Extracted records:

○ ○ ○ ○

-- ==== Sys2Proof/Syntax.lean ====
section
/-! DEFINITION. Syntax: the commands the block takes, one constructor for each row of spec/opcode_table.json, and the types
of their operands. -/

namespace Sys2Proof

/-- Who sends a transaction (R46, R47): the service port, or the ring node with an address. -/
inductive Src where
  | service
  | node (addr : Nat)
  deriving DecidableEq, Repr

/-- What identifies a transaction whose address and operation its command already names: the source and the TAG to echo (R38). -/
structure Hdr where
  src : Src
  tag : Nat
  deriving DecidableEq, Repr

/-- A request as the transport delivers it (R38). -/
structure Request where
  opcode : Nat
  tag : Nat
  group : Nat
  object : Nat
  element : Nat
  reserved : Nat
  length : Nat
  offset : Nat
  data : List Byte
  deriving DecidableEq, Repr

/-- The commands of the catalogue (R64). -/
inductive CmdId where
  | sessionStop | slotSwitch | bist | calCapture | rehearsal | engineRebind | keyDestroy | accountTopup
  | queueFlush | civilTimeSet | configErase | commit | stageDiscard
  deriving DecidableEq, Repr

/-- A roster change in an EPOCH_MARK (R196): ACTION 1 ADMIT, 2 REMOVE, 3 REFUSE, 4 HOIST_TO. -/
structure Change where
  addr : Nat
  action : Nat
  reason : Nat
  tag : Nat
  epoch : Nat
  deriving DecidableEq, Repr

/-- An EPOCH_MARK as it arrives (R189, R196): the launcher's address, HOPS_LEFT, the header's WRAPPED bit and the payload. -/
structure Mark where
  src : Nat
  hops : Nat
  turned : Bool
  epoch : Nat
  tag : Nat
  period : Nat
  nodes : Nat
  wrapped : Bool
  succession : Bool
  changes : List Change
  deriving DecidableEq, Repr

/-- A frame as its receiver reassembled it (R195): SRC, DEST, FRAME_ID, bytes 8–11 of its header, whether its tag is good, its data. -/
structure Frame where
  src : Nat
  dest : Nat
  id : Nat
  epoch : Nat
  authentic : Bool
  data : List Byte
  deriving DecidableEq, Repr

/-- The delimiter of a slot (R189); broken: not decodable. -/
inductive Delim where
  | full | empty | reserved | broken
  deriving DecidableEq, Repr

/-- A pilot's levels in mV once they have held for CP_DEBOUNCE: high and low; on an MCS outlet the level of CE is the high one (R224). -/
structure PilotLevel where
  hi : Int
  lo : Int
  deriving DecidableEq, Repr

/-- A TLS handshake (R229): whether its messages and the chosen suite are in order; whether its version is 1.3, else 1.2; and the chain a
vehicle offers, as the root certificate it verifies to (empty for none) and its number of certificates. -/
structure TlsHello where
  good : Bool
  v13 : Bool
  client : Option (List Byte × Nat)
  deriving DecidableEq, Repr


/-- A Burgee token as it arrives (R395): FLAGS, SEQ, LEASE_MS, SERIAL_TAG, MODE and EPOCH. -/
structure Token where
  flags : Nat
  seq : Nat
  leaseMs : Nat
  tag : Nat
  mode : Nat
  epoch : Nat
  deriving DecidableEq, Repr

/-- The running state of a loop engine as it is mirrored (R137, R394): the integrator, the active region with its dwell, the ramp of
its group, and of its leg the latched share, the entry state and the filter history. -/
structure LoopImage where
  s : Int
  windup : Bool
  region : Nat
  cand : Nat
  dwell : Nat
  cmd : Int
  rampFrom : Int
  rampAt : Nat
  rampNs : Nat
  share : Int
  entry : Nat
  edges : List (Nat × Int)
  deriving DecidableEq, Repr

○ ○ ○ ○

> _What this task involves_: Take the entries above and transcribe them in full.

> _Written answer_:
-- ==== Sys2Proof/Syntax.lean ====
section
/-! DEFINITION. Syntax: the commands the block takes, one constructor for each row of spec/opcode_table.json, and the types
of their operands. -/

namespace Sys2Proof

/-- Who sends a transaction (R46, R47): the service port, or the ring node with an address. -/
inductive Src where
  | service
  | node (addr : Nat)
  deriving DecidableEq, Repr

/-- What identifies a transaction whose address and operation its command already names: the source and the TAG to echo (R38). -/
structure Hdr where
  src : Src
  tag : Nat
  deriving DecidableEq, Repr

/-- A request as the transport delivers it (R38). -/
structure Request where
  opcode : Nat
  tag : Nat
  group : Nat
  object : Nat
  element : Nat
  reserved : Nat
  length : Nat
  offset : Nat
  data : List Byte
  deriving DecidableEq, Repr

/-- The commands of the catalogue (R64). -/
inductive CmdId where
  | sessionStop | slotSwitch | bist | calCapture | rehearsal | engineRebind | keyDestroy | accountTopup
  | queueFlush | civilTimeSet | configErase | commit | stageDiscard
  deriving DecidableEq, Repr

/-- A roster change in an EPOCH_MARK (R196): ACTION 1 ADMIT, 2 REMOVE, 3 REFUSE, 4 HOIST_TO. -/
structure Change where
  addr : Nat
  action : Nat
  reason : Nat
  tag : Nat
  epoch : Nat
  deriving DecidableEq, Repr

/-- An EPOCH_MARK as it arrives (R189, R196): the launcher's address, HOPS_LEFT, the header's WRAPPED bit and the payload. -/
structure Mark where
  src : Nat
  hops : Nat
  turned : Bool
  epoch : Nat
  tag : Nat
  period : Nat
  nodes : Nat
  wrapped : Bool
  succession : Bool
  changes : List Change
  deriving DecidableEq, Repr

/-- A frame as its receiver reassembled it (R195): SRC, DEST, FRAME_ID, bytes 8–11 of its header, whether its tag is good, its data. -/
structure Frame where
  src : Nat
  dest : Nat
  id : Nat
  epoch : Nat
  authentic : Bool
  data : List Byte
  deriving DecidableEq, Repr

/-- The delimiter of a slot (R189); broken: not decodable. -/
inductive Delim where
  | full | empty | reserved | broken
  deriving DecidableEq, Repr

/-- A pilot's levels in mV once they have held for CP_DEBOUNCE: high and low; on an MCS outlet the level of CE is the high one (R224). -/
structure PilotLevel where
  hi : Int
  lo : Int
  deriving DecidableEq, Repr

/-- A TLS handshake (R229): whether its messages and the chosen suite are in order; whether its version is 1.3, else 1.2; and the chain a
vehicle offers, as the root certificate it verifies to (empty for none) and its number of certificates. -/
structure TlsHello where
  good : Bool
  v13 : Bool
  client : Option (List Byte × Nat)
  deriving DecidableEq, Repr


/-- A Burgee token as it arrives (R395): FLAGS, SEQ, LEASE_MS, SERIAL_TAG, MODE and EPOCH. -/
structure Token where
  flags : Nat
  seq : Nat
  leaseMs : Nat
  tag : Nat
  mode : Nat
  epoch : Nat
  deriving DecidableEq, Repr

/-- The running state of a loop engine as it is mirrored (R137, R394): the integrator, the active region with its dwell, the ramp of
its group, and of its leg the latched share, the entry state and the filter history. -/
structure LoopImage where
  s : Int
  windup : Bool
  region : Nat
  cand : Nat
  dwell : Nat
  cmd : Int
  rampFrom : Int
  rampAt : Nat
  rampNs : Nat
  share : Int
  entry : Nat
  edges : List (Nat × Int)
  deriving DecidableEq, Repr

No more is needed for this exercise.